#### BRIEF
The expected output is the first line of the data below and every line after it, up to and including the line containing "f).active = s.active := rfl", each reproduced exactly.

· · · · · · ·

@[simp] theorem State.updPort_now : (s.updPort key f).now = s.now := rfl
@[simp] theorem State.updPort_ftOff : (s.updPort key f).ftOff = s.ftOff := rfl
@[simp] theorem State.updPort_active : (s.updPort key f).active = s.active := rfl
@[simp] theorem State.updPort_a0 : (s.updPort key f).a0 = s.a0 := rfl
@[simp] theorem State.updPort_dshare : (s.updPort key f).dshare = s.dshare := rfl
@[simp] theorem State.updPort_fresh : (s.updPort key f).fresh = s.fresh := rfl
@[simp] theorem State.updPort_cores : (s.updPort key f).cores = s.cores := rfl
@[simp] theorem State.updPort_clus : (s.updPort key f).clus = s.clus := rfl
@[simp] theorem State.updPort_peds : (s.updPort key f).peds = s.peds := rfl
@[simp] theorem State.updPort_mpa : (s.updPort key f).mpa = s.mpa := rfl
@[simp] theorem State.updPort_poison : (s.updPort key f).poison = s.poison := rfl
@[simp] theorem State.updPort_niches : (s.updPort key f).niches = s.niches := rfl
@[simp] theorem State.updPort_casts : (s.updPort key f).casts = s.casts := rfl
@[simp] theorem State.updPort_jobs : (s.updPort key f).jobs = s.jobs := rfl
@[simp] theorem State.updPort_nextJob : (s.updPort key f).nextJob = s.nextJob := rfl
@[simp] theorem State.updPort_sigs : (s.updPort key f).sigs = s.sigs := rfl
@[simp] theorem State.updPort_order : (s.updPort key f).order = s.order := rfl
@[simp] theorem State.updPort_hif0 : (s.updPort key f).hif0 = s.hif0 := rfl
@[simp] theorem State.updPort_hif1 : (s.updPort key f).hif1 = s.hif1 := rfl
@[simp] theorem State.updPort_sqs : (s.updPort key f).sqs = s.sqs := rfl
@[simp] theorem State.updPort_cqs : (s.updPort key f).cqs = s.cqs := rfl
@[simp] theorem State.updPort_ras : (s.updPort key f).ras = s.ras := rfl
@[simp] theorem State.updPort_arms : (s.updPort key f).arms = s.arms := rfl
@[simp] theorem State.updPort_slots : (s.updPort key f).slots = s.slots := rfl
@[simp] theorem State.updPort_slotShadow : (s.updPort key f).slotShadow = s.slotShadow := rfl
@[simp] theorem State.updPort_mgt : (s.updPort key f).mgt = s.mgt := rfl
@[simp] theorem State.updPort_pwr : (s.updPort key f).pwr = s.pwr := rfl
@[simp] theorem State.updPort_evc : (s.updPort key f).evc = s.evc := rfl
@[simp] theorem State.updPort_evFreeze : (s.updPort key f).evFreeze = s.evFreeze := rfl
@[simp] theorem State.updPort_free : (s.updPort key f).free = s.free := rfl
@[simp] theorem State.updPort_sent : (s.updPort key f).sent = s.sent := rfl
@[simp] theorem State.updPort_pending : (s.updPort key f).pending = s.pending := rfl
@[simp] theorem State.updPort_core (key₂ : Nat) : (s.updPort key f).core key₂ = s.core key₂ := rfl
@[simp] theorem State.updPort_clu (key₂ : Nat) : (s.updPort key f).clu key₂ = s.clu key₂ := rfl
@[simp] theorem State.updPort_ped (key₂ : Nat) : (s.updPort key f).ped key₂ = s.ped key₂ := rfl
@[simp] theorem State.updPort_niche (key₂ : Nat) : (s.updPort key f).niche key₂ = s.niche key₂ := rfl
@[simp] theorem State.updPort_job (key₂ : Nat) : (s.updPort key f).job key₂ = s.job key₂ := rfl
@[simp] theorem State.updPort_sq (key₂ : Nat) : (s.updPort key f).sq key₂ = s.sq key₂ := rfl
@[simp] theorem State.updPort_cq (key₂ : Nat) : (s.updPort key f).cq key₂ = s.cq key₂ := rfl
@[simp] theorem State.updPort_hif (f₂ : Bool) : (s.updPort key f).hif f₂ = s.hif f₂ := rfl
@[simp] theorem State.updPort_arm (off₂ tgt₂ : Nat) : (s.updPort key f).arm off₂ tgt₂ = s.arm off₂ tgt₂ := rfl
@[simp] theorem State.updPort_port_self : (s.updPort key f).port key = f (s.port key) := Tbl.get_set_self _ _ _ _
theorem State.updPort_port_other {key₂ : Nat} (h : key₂ ≠ key) : (s.updPort key f).port key₂ = s.port key₂ := Tbl.get_set_other _ _ h _
@[simp] theorem State.updPort_rft (key₂ : Nat) : (s.updPort key f).rft key₂ = s.rft key₂ := rfl
@[simp] theorem State.updPort_tq (key₂ : Nat) : (s.updPort key f).tq key₂ = s.tq key₂ := rfl

end

/-! ## `setRft` -/

section
variable (s : State) (key : Nat) (c : Rft)

@[simp] theorem State.setRft_now : (s.setRft key c).now = s.now := rfl
@[simp] theorem State.setRft_ftOff : (s.setRft key c).ftOff = s.ftOff := rfl
@[simp] theorem State.setRft_active : (s.setRft key c).active = s.active := rfl
@[simp] theorem State.setRft_a0 : (s.setRft key c).a0 = s.a0 := rfl
@[simp] theorem State.setRft_dshare : (s.setRft key c).dshare = s.dshare := rfl
@[simp] theorem State.setRft_fresh : (s.setRft key c).fresh = s.fresh := rfl
@[simp] theorem State.setRft_cores : (s.setRft key c).cores = s.cores := rfl
@[simp] theorem State.setRft_clus : (s.setRft key c).clus = s.clus := rfl
@[simp] theorem State.setRft_peds : (s.setRft key c).peds = s.peds := rfl
@[simp] theorem State.setRft_mpa : (s.setRft key c).mpa = s.mpa := rfl
@[simp] theorem State.setRft_poison : (s.setRft key c).poison = s.poison := rfl
@[simp] theorem State.setRft_niches : (s.setRft key c).niches = s.niches := rfl
@[simp] theorem State.setRft_casts : (s.setRft key c).casts = s.casts := rfl
@[simp] theorem State.setRft_jobs : (s.setRft key c).jobs = s.jobs := rfl
@[simp] theorem State.setRft_nextJob : (s.setRft key c).nextJob = s.nextJob := rfl
@[simp] theorem State.setRft_sigs : (s.setRft key c).sigs = s.sigs := rfl
@[simp] theorem State.setRft_order : (s.setRft key c).order = s.order := rfl
@[simp] theorem State.setRft_hif0 : (s.setRft key c).hif0 = s.hif0 := rfl
@[simp] theorem State.setRft_hif1 : (s.setRft key c).hif1 = s.hif1 := rfl
@[simp] theorem State.setRft_sqs : (s.setRft key c).sqs = s.sqs := rfl
@[simp] theorem State.setRft_cqs : (s.setRft key c).cqs = s.cqs := rfl
@[simp] theorem State.setRft_ras : (s.setRft key c).ras = s.ras := rfl
@[simp] theorem State.setRft_arms : (s.setRft key c).arms = s.arms := rfl
@[simp] theorem State.setRft_slots : (s.setRft key c).slots = s.slots := rfl
@[simp] theorem State.setRft_slotShadow : (s.setRft key c).slotShadow = s.slotShadow := rfl
@[simp] theorem State.setRft_mgt : (s.setRft key c).mgt = s.mgt := rfl
@[simp] theorem State.setRft_pwr : (s.setRft key c).pwr = s.pwr := rfl
@[simp] theorem State.setRft_evc : (s.setRft key c).evc = s.evc := rfl
@[simp] theorem State.setRft_evFreeze : (s.setRft key c).evFreeze = s.evFreeze := rfl
@[simp] theorem State.setRft_free : (s.setRft key c).free = s.free := rfl
@[simp] theorem State.setRft_sent : (s.setRft key c).sent = s.sent := rfl
@[simp] theorem State.setRft_pending : (s.setRft key c).pending = s.pending := rfl
@[simp] theorem State.setRft_core (key₂ : Nat) : (s.setRft key c).core key₂ = s.core key₂ := rfl
@[simp] theorem State.setRft_clu (key₂ : Nat) : (s.setRft key c).clu key₂ = s.clu key₂ := rfl
@[simp] theorem State.setRft_ped (key₂ : Nat) : (s.setRft key c).ped key₂ = s.ped key₂ := rfl
@[simp] theorem State.setRft_niche (key₂ : Nat) : (s.setRft key c).niche key₂ = s.niche key₂ := rfl
@[simp] theorem State.setRft_job (key₂ : Nat) : (s.setRft key c).job key₂ = s.job key₂ := rfl
@[simp] theorem State.setRft_sq (key₂ : Nat) : (s.setRft key c).sq key₂ = s.sq key₂ := rfl
@[simp] theorem State.setRft_cq (key₂ : Nat) : (s.setRft key c).cq key₂ = s.cq key₂ := rfl
@[simp] theorem State.setRft_hif (f₂ : Bool) : (s.setRft key c).hif f₂ = s.hif f₂ := rfl
@[simp] theorem State.setRft_arm (off₂ tgt₂ : Nat) : (s.setRft key c).arm off₂ tgt₂ = s.arm off₂ tgt₂ := rfl
@[simp] theorem State.setRft_rft_self : (s.setRft key c).rft key = c := Tbl.get_set_self _ _ _ _
theorem State.setRft_rft_other {key₂ : Nat} (h : key₂ ≠ key) : (s.setRft key c).rft key₂ = s.rft key₂ := Tbl.get_set_other _ _ h _
@[simp] theorem State.setRft_port (key₂ : Nat) : (s.setRft key c).port key₂ = s.port key₂ := rfl
@[simp] theorem State.setRft_tq (key₂ : Nat) : (s.setRft key c).tq key₂ = s.tq key₂ := rfl

end

/-! ## `updRft` -/

section
variable (s : State) (key : Nat) (f : Rft → Rft)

· · · · · · ·

#### SOLUTION FOR THIS EXERCISE
@[simp] theorem State.updPort_now : (s.updPort key f).now = s.now := rfl
@[simp] theorem State.updPort_ftOff : (s.updPort key f).ftOff = s.ftOff := rfl
@[simp] theorem State.updPort_active : (s.updPort key f).active = s.active := rfl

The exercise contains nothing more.